Last week I was traveling for business (something I rarely have to do) and I learned that I am not the only one from my company that visits my blog. How did I know this? I use three different packages to track visits to this site. Why three? Each offers something a little bit different.

SiteMeter: Gives me immediate feedback about visits. There is even a link that tells you who is accessing the site right now(it shows visits from the last 20 minutes). Once I emailed a story submission to an editor who I knew lived in a certain town in Massachusetts. Later that week that very same Massachusetts town lit up on my SiteMeter chart. Not long after, that very same editor offered me some good news about my submission.
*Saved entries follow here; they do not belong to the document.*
theorem State.checkStamp_kept {z : State} {a0 a1 a2} (h : Kept z a0) : Kept z (State.checkStamp a0 a1 a2) := by
  unfold State.checkStamp
  repeat' first
    | with_reducible assumption
    | with_reducible refine State.raise_kept ?_
    | simp only [kept_same]
    | split

/-! ## Machine/Issue.lean -/

theorem State.taken_kept {z : State} {a0 a1 a2} (h : Kept z a0) : Kept z (State.taken a0 a1 a2) := by
  have tl : ∀ (b : Bool) (q : List QEnt) (n : Nat), q.length ≤ n → (if b then q.tail else q).length ≤ n := by
    intro b q n hq
    split
    · rw [List.length_tail]; omega
    · exact hq
  unfold State.taken
  exact kept_of h (hF := tl _ _ _) (hB := tl _ _ _) (hH := tl _ _ _)

theorem arrayCmd_kept {a0 a1 a2 a3 a4} (ha2 : ∀ x0 x1, Kept a4 x1 → Kept a4 (a2 x0 x1)) (ha3 : ∀ x0 x1, Kept a4 x1 → Kept a4 (a3 x0 x1)) :
    ∃ t, arrayCmd a0 a1 a2 a3 a4 = .next t ∧ Kept a4 t := by
  unfold arrayCmd
  repeat' first
    | with_reducible exact Kept.refl _
    | with_reducible refine State.fetch_kept ?_
    | with_reducible refine State.taken_kept ?_
    | with_reducible refine ha2 _ _ ?_
    | with_reducible refine ha3 _ _ ?_
    | with_reducible refine kept_next ?_
    | split

theorem State.formSummary_kept {z : State} {a0 a1 a2} (h : Kept z a0) : Kept z (State.formSummary a0 a1 a2) := by
  unfold State.formSummary
  repeat' first
    | with_reducible assumption
    | simp only [kept_same]

theorem State.onIssued_kept {z : State} {a0 a1 a2} (h : Kept z a0) : Kept z (State.onIssued a0 a1 a2) := by
  unfold State.onIssued
  repeat' first
    | with_reducible assumption
    | simp only [kept_same]

theorem State.holdFor_kept {z : State} {a0 a1 a2} (h : Kept z a0) : Kept z (State.holdFor a0 a1 a2) := by
  unfold State.holdFor
  repeat' first
    | with_reducible assumption
    | with_reducible refine State.onIssued_kept ?_

theorem State.numberInst_kept {z : State} {a0 a1 a2} (h : Kept z a0) : Kept z (State.numberInst a0 a1 a2) := by
  unfold State.numberInst
  repeat' first
    | with_reducible assumption
    | simp only [kept_same]
    | split

theorem State.pushWord_kept {z : State} {a0 a1} (h : Kept z a0) (hq : a0.queueFull (wordSecs a0.cnd.part a1) = false) :
    Kept z (State.pushWord a0 a1) := by
  have put : ∀ (b : Bool) (q : List QEnt) (e : QEnt) (n : Nat), (b && decide (n ≤ q.length)) = false → q.length ≤ n →
      (if b then q ++ [e] else q).length ≤ n := by
    intro b q e n hb hn
    cases b
    · exact hn
    · simp at hb; simp; omega
  unfold State.queueFull at hq
  simp only [Bool.or_eq_false_iff] at hq
  have n := State.numberInst_kept (a1 := a1) (a2 := a0.cnd.nextSeq) h
  have e : (a0.numberInst a1 a0.cnd.nextSeq).sheet = a0.sheet := by unfold State.numberInst; split <;> rfl
  unfold State.pushWord
  refine kept_of n (hF := ?_) (hB := ?_) (hH := ?_) <;> rw [e]
  · exact put _ _ _ _ hq.1.1
  · exact put _ _ _ _ hq.1.2
  · exact put _ _ _ _ hq.2

theorem State.enqueue_kept {z : State} {a0 a1} (h : Kept z a0) : ∀ t, State.enqueue a0 a1 = .ok t → Kept z t := by
  intro t ht
  unfold State.enqueue at ht
  split at ht
  · contradiction
  · split at ht
    · contradiction
    · split at ht
      · contradiction
      · rename_i hq _
        injection ht with ht
        exact ht ▸ State.pushWord_kept h (by simpa using hq)

theorem State.holdQueueH_kept {z : State} {a0 a1} (h : Kept z a0) : Kept z (State.holdQueueH a0 a1) := by
  unfold State.holdQueueH
  repeat' first
    | with_reducible assumption
    | simp only [kept_same]

theorem State.destsOf_kept {z : State} {a0 a1 a2} (h : Kept z a0) : Kept z (State.destsOf a0 a1 a2) := by
  unfold State.destsOf
  repeat' first
    | with_reducible assumption
    | with_reducible refine State.onIssued_kept ?_

theorem State.freeHold_kept {z : State} {a0 a1} (h : Kept z a0) : Kept z (State.freeHold a0 a1) := by
  unfold State.freeHold
  repeat' first
    | with_reducible assumption
    | with_reducible refine State.holdFor_kept ?_

theorem State.switchBegin_kept {z : State} {a0} (h : Kept z a0) : Kept z (State.switchBegin a0) := by
  unfold State.switchBegin
  repeat' first
    | with_reducible assumption
    | with_reducible refine State.setFnState_kept ?_
    | simp only [kept_same]
    | split

theorem State.spoil_sheet (s : State) (l : List (Nat × Nat)) : (s.spoil l).sheet = s.sheet := by
  have one : ∀ (s : State) (a : Nat), (s.spoilAt a).sheet = s.sheet := by
    intro s a
    unfold State.spoilAt
    split
    · unfold State.putByte; split <;> rfl
    · rfl
  have run : ∀ (n : Nat) (s : State) (a : Nat), (s.spoilRun a n).sheet = s.sheet := by
    intro n
    induction n with
    | zero => exact fun _ _ => rfl
    | succ n ih => exact fun s a => (ih (s.spoilAt a) (a + 1)).trans (one s a)
  induction l generalizing s with
  | nil => rfl
  | cons r t ih => exact (ih (s.spoilRun r.1 r.2)).trans (run r.2 s r.1)

theorem State.completeWord_kept {z : State} {a0 a1} (h : Kept z a0) : Kept z (State.completeWord a0 a1) := by
  have e : (if a0.mdv.uncorr.isSome then a0.spoil a1.dests else a0).sheet = a0.sheet := by
    split
    · exact State.spoil_sheet ..
    · rfl
  have k : Kept z (if a0.mdv.uncorr.isSome then a0.spoil a1.dests else a0) := by
    split
    · exact State.spoil_kept h
    · exact h
  unfold State.completeWord
  refine State.aryRest_kept (State.switchBegin_kept ?_)
  revert e k
  generalize (if a0.mdv.uncorr.isSome then a0.spoil a1.dests else a0) = s
  intro e k
  exact kept_of k (hF := fun x => by rw [e] at x; exact x) (hB := fun x => by rw [e] at x; exact x)
    (hH := fun x => by rw [e] at x; exact x)
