theorem State.askArrayReset_kept {z : State} {a0} (h : Kept z a0) : Kept z (State.askArrayReset a0) := by
  unfold State.askArrayReset
  repeat' first
    | with_reducible assumption
    | with_reducible refine State.raise_kept ?_
    | simp only [kept_same]
    | split

theorem State.resetPorts_kept {z : State} {a0 a1} (h : Kept z a0) : Kept z (State.resetPorts a0 a1) := by
  unfold State.resetPorts
  repeat' first
    | with_reducible assumption
    | with_reducible refine State.closeSession_kept ?_
    | with_reducible refine State.retrainPorts_kept ?_
    | simp only [kept_same]
    | split

theorem State.putRstCtrl_kept {z : State} {a0 a1} (h : Kept z a0) : Kept z (State.putRstCtrl a0 a1) := by
  unfold State.putRstCtrl
  repeat' first
    | with_reducible assumption
    | with_reducible refine State.askArrayReset_kept ?_
    | with_reducible refine State.resetPorts_kept ?_
    | split

theorem fence_set (a f : BitVec 4) (q : BitVec 2) (e : (a ||| f) &&& ~~~ ((1 : BitVec 4) <<< q.toNat) = 0) :
    ∀ i j, i < 4 → j < 4 → bitAt (a ||| (1 : BitVec 4) <<< q.toNat) i = true →
      bitAt (a ||| (1 : BitVec 4) <<< q.toNat) j = true → i = j := by
  have one : ∀ (q : BitVec 2) (i : Fin 4), bitAt ((1 : BitVec 4) <<< q.toNat) i.val = decide (i.val = q.toNat) := by decide
  have only : ∀ i, i < 4 → bitAt (a ||| (1 : BitVec 4) <<< q.toNat) i = true → i = q.toNat := by
    intro i hi h
    have o := one q ⟨i, hi⟩
    rw [bitAt_or] at h
    by_cases c : i = q.toNat
    · exact c
    · exfalso
      simp only [o, c, decide_false, Bool.or_false] at h
      have e' := congrArg (fun v : BitVec 4 => v.getLsbD i) e
      unfold bitAt at h o
      simp [h, hi] at e'
      omega
  intro i j hi hj x y
  rw [only i hi x, only j hj y]

theorem State.putFence_kept {z : State} {a0 a1} (h : Kept z a0) : Kept z (State.putFence a0 a1) := by
  have g : Kept z { a0 with rst := { a0.rst with quarter := fld a1 8 2 } } := kept_of h
  unfold State.putFence
  dsimp only
  split
  · split
    · exact State.raise_kept g
    · split
      · exact g
      · rename_i c _
        refine kept_of g (hf := fun _ => fence_set _ a0.flash.fence (fld a1 8 2) ?_)
        simp only [Bool.or_eq_true, not_or, bne_iff_ne, ne_eq, Decidable.not_not] at c
        exact c.2
  · split
    · refine kept_of g (hf := fence_fewer fun i _ hi => ?_)
      rw [bitAt_or] at hi ⊢
      have z0 : bitAt (0 : BitVec 4) i = false := BitVec.getLsbD_zero
      rw [z0, Bool.or_false] at hi
      rw [hi, Bool.true_or]
    · exact g

theorem State.putBstCtrl_kept {z : State} {a0 a1} (h : Kept z a0) : Kept z (State.putBstCtrl a0 a1) := by
  unfold State.putBstCtrl
  repeat' first
    | with_reducible assumption
    | with_reducible refine State.raise_kept ?_
    | simp only [kept_same]
    | split

theorem State.zeroQuarter_kept {z : State} {a0 a1} (h : Kept z a0) : Kept z (State.zeroQuarter a0 a1) :=
  kept_of h (hm := smWf_filter 0 _ _) (hh := smWf_filter 0 _ _)

theorem State.zeroDevice_kept {z : State} {a0 a1} (h : Kept z a0) : Kept z (State.zeroDevice a0 a1) :=
  kept_of h (hm := smWf_clear 0 _ _ _)

theorem State.zeroTarget_kept {z : State} {a0 a1} (h : Kept z a0) : Kept z (State.zeroTarget a0 a1) := by
  unfold State.zeroTarget
  dsimp only
  split
  · exact State.zeroQuarter_kept h
  · exact kept_of h (hm := smWf_clear 0 _ _ _)
  · exact State.zeroDevice_kept h
  · exact h

theorem execBistComplete_kept {a0 a1} : ∃ t, execBistComplete a0 a1 = .next t ∧ Kept a1 t := by
  unfold execBistComplete
  repeat' first
    | with_reducible exact Kept.refl _
    | with_reducible refine State.logFails_kept ?_
    | with_reducible refine State.zeroTarget_kept ?_
    | with_reducible refine kept_whenB ?_
    | simp only [kept_same]

theorem State.imagePhase_kept {z : State} {a0 a1 a2 a3 a4} (h : Kept z a0) (ha4 : ∀ x0, Kept z x0 → Kept z (a4 x0)) :
    Kept z (State.imagePhase a0 a1 a2 a3 a4) := by
  unfold State.imagePhase
  try dsimp only
  repeat' first
    | with_reducible assumption
    | with_reducible refine State.bootTypes_kept ?_
    | with_reducible refine State.standsAt_kept ?_
    | with_reducible refine State.stopAt_kept ?_
    | with_reducible refine ha4 _ ?_
    | split

theorem State.powerUp_kept {z : State} {a0 a1} (h : Kept z a0) : Kept z (State.powerUp a0 a1) := by
  unfold State.powerUp
  repeat' first
    | with_reducible assumption
    | with_reducible refine State.imagePhase_kept ?_ ?_
    | with_reducible refine State.phases4_kept ?_
    | intro _

theorem State.coldBase_kept {z : State} {a0} (h : Kept z a0) : Kept z (State.coldBase a0) := by
  have e : a0.flash.settleBank.fence = a0.flash.fence := by unfold Flash.settleBank; split <;> rfl
  have sub : ∀ k, k < 4 → bitAt ((0 : BitVec 4) ||| a0.flash.settleBank.fence) k = true →
      bitAt (a0.rst.active ||| a0.flash.fence) k = true := by
    intro k _ hk
    rw [e, bitAt_or, show bitAt (0 : BitVec 4) k = false from BitVec.getLsbD_zero, Bool.false_or] at hk
    rw [bitAt_or, hk, Bool.or_true]
  unfold State.coldBase
  refine State.raiseIf_kept (State.raiseIf_kept ⟨h.1, fun i => ?_⟩)
  exact ⟨rfl, rfl, Nat.zero_le _, Nat.zero_le _, Nat.zero_le _, Nat.zero_le _, nofun, fence_fewer sub (h.2 i).fence⟩

theorem execColdReset_kept {a0 a1} : ∃ t, execColdReset a0 a1 = .next t ∧ Kept a1 t := by
  unfold execColdReset
  repeat' first
    | with_reducible exact Kept.refl _
    | with_reducible refine State.coldBase_kept ?_
    | with_reducible refine State.powerUp_kept ?_
    | with_reducible refine State.settleAttn_kept ?_
    | with_reducible refine kept_next ?_

theorem execPowerUpPhaseTimeout_kept {a0} : ∃ t, execPowerUpPhaseTimeout a0 = .next t ∧ Kept a0 t := by
  unfold execPowerUpPhaseTimeout
  repeat' first
    | with_reducible exact Kept.refl _
    | with_reducible refine State.stopAt_kept ?_
    | with_reducible refine kept_whenB ?_

theorem execRstInN_kept {a0 a1} : ∃ t, execRstInN a0 a1 = .next t ∧ Kept a1 t := by
  unfold execRstInN
  repeat' first
    | with_reducible exact Kept.refl _
    | with_reducible refine State.warmReset_kept ?_
    | with_reducible refine kept_whenB ?_

end Sys2Proof.Machine
end

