/-- MIGRATE of `n` entries. -/
def migrateArgs (n : BitVec 32) (c : BitVec 32) : ArrayArgs := ⟨3, 0, 0x10, 0, n, c⟩

/-- A move of U-page 2 from T2 to T1, where account 5 has all but `free` of the places; U-page 3 is evictable or
not. -/
def crowded (free : Nat) (evictable : Bool) : State :=
  moveTo 1 false (fun s =>
    let s := s.putImageWord 0x103010 (0x4000000 * 64 + 1)
    let s := if evictable then s else s.putImageWord 0x103018 (0x4001 * 64 + 1)
    { s with tir := { s.tir with quota := [(21, 3040 - free)] } })

/-- The same with the move taken from the queue. -/
def unqueued (s : State) : State := { s with tmv := { s.tmv with queue := [] } }

/-- The same queue head with aperture 32 as the pool of T3, open for writing or not. -/
def pooled (writable : Bool) (q : MoveReq) : State :=
  moveTo 3 false (fun s => { s with
    tmv := { s.tmv with queue := [q], cfg := Epoched.at 0x2020A0 }
    lnk := { s.lnk with aps := [(32, if writable then 0xC000000000000000 else 0x8000000000000000)] } })

theorem witness_PageMoves_pool :
    (∀ w : Bool, let s := pooled w ⟨2, 3, false, 5, 0⟩
      let s1 := unqueued s
      s.running .tmv = true ∧ s.castRuns = true ∧ s.sys.ps = 0 ∧ s.pool.isSome = true
        ∧ s.tierOf (eLive (s.tmapAt imgT 2)) ≠ some 3 ∧ s1.mayEnter s1.pages (eAcct (s.tmapAt imgT 2)) 3 = true
        ∧ s1.lowestFree s1.pages 3 = some 0x12000001 ∧ s.placeWritable 0x12000001 = w)
    ∧ (∀ w : Bool, let s := pooled w ⟨1, 3, true, 5, 0⟩
      s.running .tmv = true ∧ s.castRuns = true ∧ s.tierOf (eLive (s.tmapAt imgT 1)) = some 3
        ∧ s.placeWritable (eLive (s.tmapAt imgT 1)) = w) := by and_intros <;> decide +kernel

theorem mem_noDups {a : Nat} {l : List Nat} (h : a ∈ l) : a ∈ noDups l := by
  induction l with
  | nil => cases h
  | cons b t ih =>
    unfold noDups
    split
    · rename_i c
      rcases List.mem_cons.mp h with e | m
      · exact ih (e ▸ List.contains_iff_mem.mp c)
      · exact ih m
    · rcases List.mem_cons.mp h with e | m
      · exact e ▸ List.mem_cons_self ..
      · exact List.mem_cons_of_mem _ (ih m)

/-- The first column word of a place of T2 holds two errors. -/
theorem witness_PageMoves_bad :
    let m : Move := ⟨2, 0x1000000, 0x4000, false, 5⟩
    let s : State := { tierState with
      tmv := { tierState.tmv with moving := [m] }, mdv := { tierState.mdv with diff := [(colOf t2Base, 3)] } }
    s.tmv.moving.find? (fun x => x.upage == m.upage) = some m ∧ s.placePending m.src = false ∧ s.sourceBad m = true := by
  intro m s
  refine ⟨by decide +kernel, by decide +kernel, ?_⟩
  have e : s.mdv.diff.isEmpty = false := rfl
  unfold State.sourceBad State.badCols
  rw [e]
  simp only [Bool.not_false, Bool.and_eq_true, List.any_eq_true, Bool.false_eq_true, if_false]
  refine ⟨⟨rfl, trivial⟩, t2Base, mem_noDups (List.mem_map.mpr ⟨t2Base, List.mem_filter.mpr ⟨?_, by decide +kernel⟩, rfl⟩),
    by decide +kernel⟩
  exact List.mem_filterMap.mpr ⟨0, List.mem_range.mpr (by decide), by decide +kernel⟩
Gotta love that kind of feedback.

WordPress.com Stats: This is an essential add-on widget for WordPress. The user interface is good for getting an idea which blog posts are most popular and seeing which strings are used in searches on your site.

Google Anylytics: Good for analyzing trends. Lovely user interface. For some reason the cities and towns that light up on SiteMeter don’t always light up on the Google Analytics map. I have no idea why this happens, but it’s annoying. I haven’t spent much time with this yet.

You never know what you’ll find when you start tracking visits to your site. I had always thought all those visits from my company’s domain where my own visits. As for you visitors from the company (you know who you are), leave some comments already. I know you’re out there.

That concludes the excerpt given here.